Help on string_factory.py

Hey Tim, This is a tricky one for sure, and I agree deciding how to start can be mildly infuriating at times, haha. Here's how I completed this challenge: First, you need to create the function and set the parameters for the argument. As the instructions say, this function takes a single argument; a list of dictionaries. Name it whatever you want, I keep it simple and straightforward:

# Example:
# values = [{"name": "Michelangelo", "food": "PIZZA"}, {"name": "Garfield", "food": "lasagna"}]
# string_factory(values)
# ["Hi, I'm Michelangelo and I love to eat PIZZA!", "Hi, I'm Garfield and I love to eat lasagna!"]

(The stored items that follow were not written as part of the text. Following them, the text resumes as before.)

/-- Settles O10: a register is read whole, `OUT` beat by beat. -/
theorem hostReadsReturnTheRegister : Obligations.HostReadsReturnTheRegister := by
  unfold Obligations.HostReadsReturnTheRegister
  intro s rest r w hin hread
  rw [step_of_inbox_cons hin]
  obtain hmem | ⟨rfl, hhead⟩ := hread
  · obtain ⟨hne, heq⟩ := hostRead_of_mem_readable (s := { s with inbox := rest }) hmem
    rw [if_neg hne]
    exact congrArg Host.Outcome.next heq
  · obtain ⟨beats, hout⟩ := List.head?_eq_some_iff.1 hhead
    have htail : s.out.tail = beats := by rw [hout, List.tail_cons]
    rw [if_pos rfl, htail]
    exact congrArg Host.Outcome.next (hostRead_out_of_cons (s := { s with inbox := rest }) hout)

/-- Settles O11: in both cases the read is the unspecified one, which writes the model's own `rdata` and counter alone. -/
theorem unspecifiedReadChangesNoEngineState : Obligations.UnspecifiedReadChangesNoEngineState := by
  unfold Obligations.UnspecifiedReadChangesNoEngineState
  intro s rest r hin hread
  have hunspecified : hostRead r { s with inbox := rest } = State.readUnspecified { s with inbox := rest } := by
    obtain hmem | ⟨rfl, hout⟩ := hread
    · exact hostRead_of_writeOnly hmem _
    · exact hostRead_out_of_nil hout
  refine ⟨_, step_of_inbox_cons hin, ?_⟩
  rw [hunspecified]
  rfl

/-- Settles O14: `CFG` holds `NSLOT` alone because 16 is below 32; every other row is the table's literal. -/
theorem resetStateIsTheResetTable : Obligations.ResetStateIsTheResetTable := by
  unfold Obligations.ResetStateIsTheResetTable
  intro n _ hn
  have hcfg : (State.resetWith n).cfg.toNat = n := by
    simp only [State.resetWith, BitVec.toNat_ofNat]
    omega
  refine ⟨State.resetWith_slot n, rfl, rfl, rfl, rfl, ?_, ?_, rfl, rfl, rfl⟩
  · rw [hcfg]; omega
  · rw [hcfg]; omega

end Sys2Proof.Proofs
end

section
/-! The addressing law of one bit, and the bytes of a serialised vector (R51, R60). -/

namespace Sys2Proof.Machine

/-- Shifting a word down and masking with 1 answers one of its bits as a word (R9, R121). -/
theorem boolWord_getLsbD (w : Word) (b : Nat) : boolWord (w.getLsbD b) = (w >>> b) &&& 1 := by
  have hbit : (w >>> b).getLsbD 0 = w.getLsbD b := by rw [BitVec.getLsbD_ushiftRight, Nat.add_zero]
  rw [show (1 : Word) = 1#32 from rfl, BitVec.and_one_eq_setWidth_ofBool_getLsbD, hbit]
  cases w.getLsbD b <;> rfl

@[simp] theorem wordBytes_length (w : Word) : (wordBytes w).length = 4 := rfl

/-- Byte `j` of a word is its bits `8j+7 .. 8j` (20_memory.md R60). -/
theorem wordBytes_getElem? (w : Word) {j : Nat} (hj : j < 4) : (wordBytes w)[j]? = some (w.extractLsb' (8 * j) 8) := by
  match j, hj with
  | 0, _ | 1, _ | 2, _ | 3, _ => rfl

/-- Pieces of one length `m` laid end to end: place `m * k + j` is place `j` of piece `k`. -/
theorem getElem?_flatMap_of_length {α β : Type} {f : α → List β} {m : Nat} (hf : ∀ a, (f a).length = m) {j : Nat}
    (hj : j < m) (l : List α) (k : Nat) : (l.flatMap f)[m * k + j]? = l[k]?.bind fun a => (f a)[j]? := by
  induction l generalizing k with
  | nil => simp
  | cons a l ih =>
    rw [List.flatMap_cons]
    cases k with
    | zero => rw [Nat.mul_zero, Nat.zero_add, List.getElem?_append_left (by rw [hf]; exact hj)]; rfl
    | succ k =>
      have hplace : m * (k + 1) + j - m = m * k + j := by rw [Nat.mul_succ]; omega
      have hbeyond : (f a).length ≤ m * (k + 1) + j := by rw [hf, Nat.mul_succ]; omega
      rw [List.getElem?_append_right hbeyond, hf, hplace, ih, List.getElem?_cons_succ]

/-- Byte `4k + j` of the serialised buffer is byte `j` of word `k` (20_memory.md R60). -/
theorem PackedVector.bytes_getD (v : PackedVector) {k j : Nat} (hk : k < v.wordCount) (hj : j < 4) :
    v.bytes.getD (4 * k + j) 0 = (v.memRead k).extractLsb' (8 * j) 8 := by
  unfold PackedVector.bytes
  rw [List.getD_eq_getElem?_getD, getElem?_flatMap_of_length (fun k => wordBytes_length (v.memRead k)) hj,
    List.getElem?_range hk, Option.bind_some, wordBytes_getElem? _ hj, Option.getD_some]
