-- ==== Sys2Proof/WellFormed.lean ====
section
/-! DEFINITION. Which commands have operands the core can accept. Every field width is in the type of `Instr`, so what is
left to check are the argument checks of spec/60_exceptions.md R501 that depend on the command word alone. A command
that is not well formed still decodes (R153; E8, E12 of spec/95_test_vectors.md) and runs: it raises
`LEVEL_RANGE` or `BAD_ARG`. The checks that read `ARG` are `Machine.argFits` (R312, R313). -/

namespace Sys2Proof

/-- A level 0 to 9 (R200): otherwise `LEVEL_RANGE`. -/
def levelOk (lvl : BitVec 6) : Bool := decide (lvl.toNat ≤ 9)

/-- A direct bit count 1 to 32 (R312, R362): otherwise `BAD_ARG`. -/
def directCountOk (n : BitVec 6) : Bool := decide (1 ≤ n.toNat ∧ n.toNat ≤ 32)

/-- A tree of n-bit symbols at `ctx` that lies in `PROB`, 2^n computed exactly (R313, R363, R501): otherwise `BAD_ARG`. -/
def treeOk (ctx : Ctx) (n : BitVec 6) : Bool := decide (1 ≤ n.toNat ∧ ctx.toNat + 2 ^ n.toNat ≤ 4096)

/-- The operand checks of R501 that the command word alone decides. -/
def Instr.wellFormed : Instr → Bool
  | .nop => true
  | .reset => true
  | .pmReset => true
  | .pmPredict _ => true
  | .pmUpdate _ _ => true
  | .encInit lvl => levelOk lvl
  | .encBit _ _ => true
  | .encDirect n => directCountOk n
  | .encTree ctx n => treeOk ctx n
  | .encRtree ctx n => treeOk ctx n
  | .encFlush => true
  | .mfFind => true
  | .decInit lvl => levelOk lvl
  | .decBit _ => true
  | .decDirect n => directCountOk n
  | .decTree ctx n => treeOk ctx n
  | .decRtree ctx n => treeOk ctx n
  | .decFinish => true
  | .encLit => true
  | .encMatch => true
  | .encStream => true
  | .decToken => true
  | .decStream => true

end Sys2Proof
end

template = "Hi, I'm {name} and I love to eat {food}!"
def string_factory(list_of_dicts):

Now that that's out of the way, we move on to the next stage. Here, before you do anything else, notice that the function needs to return a list. Perhaps you're familiar with this technique, but if not it's a very useful and necessary one- create an empty list that you can .append() later. Again, I like simple names:

# Example:
# values = [{"name": "Michelangelo", "food": "PIZZA"}, {"name": "Garfield", "food": "lasagna"}]
# string_factory(values)
# ["Hi, I'm Michelangelo and I love to eat PIZZA!", "Hi, I'm Garfield and I love to eat lasagna!"]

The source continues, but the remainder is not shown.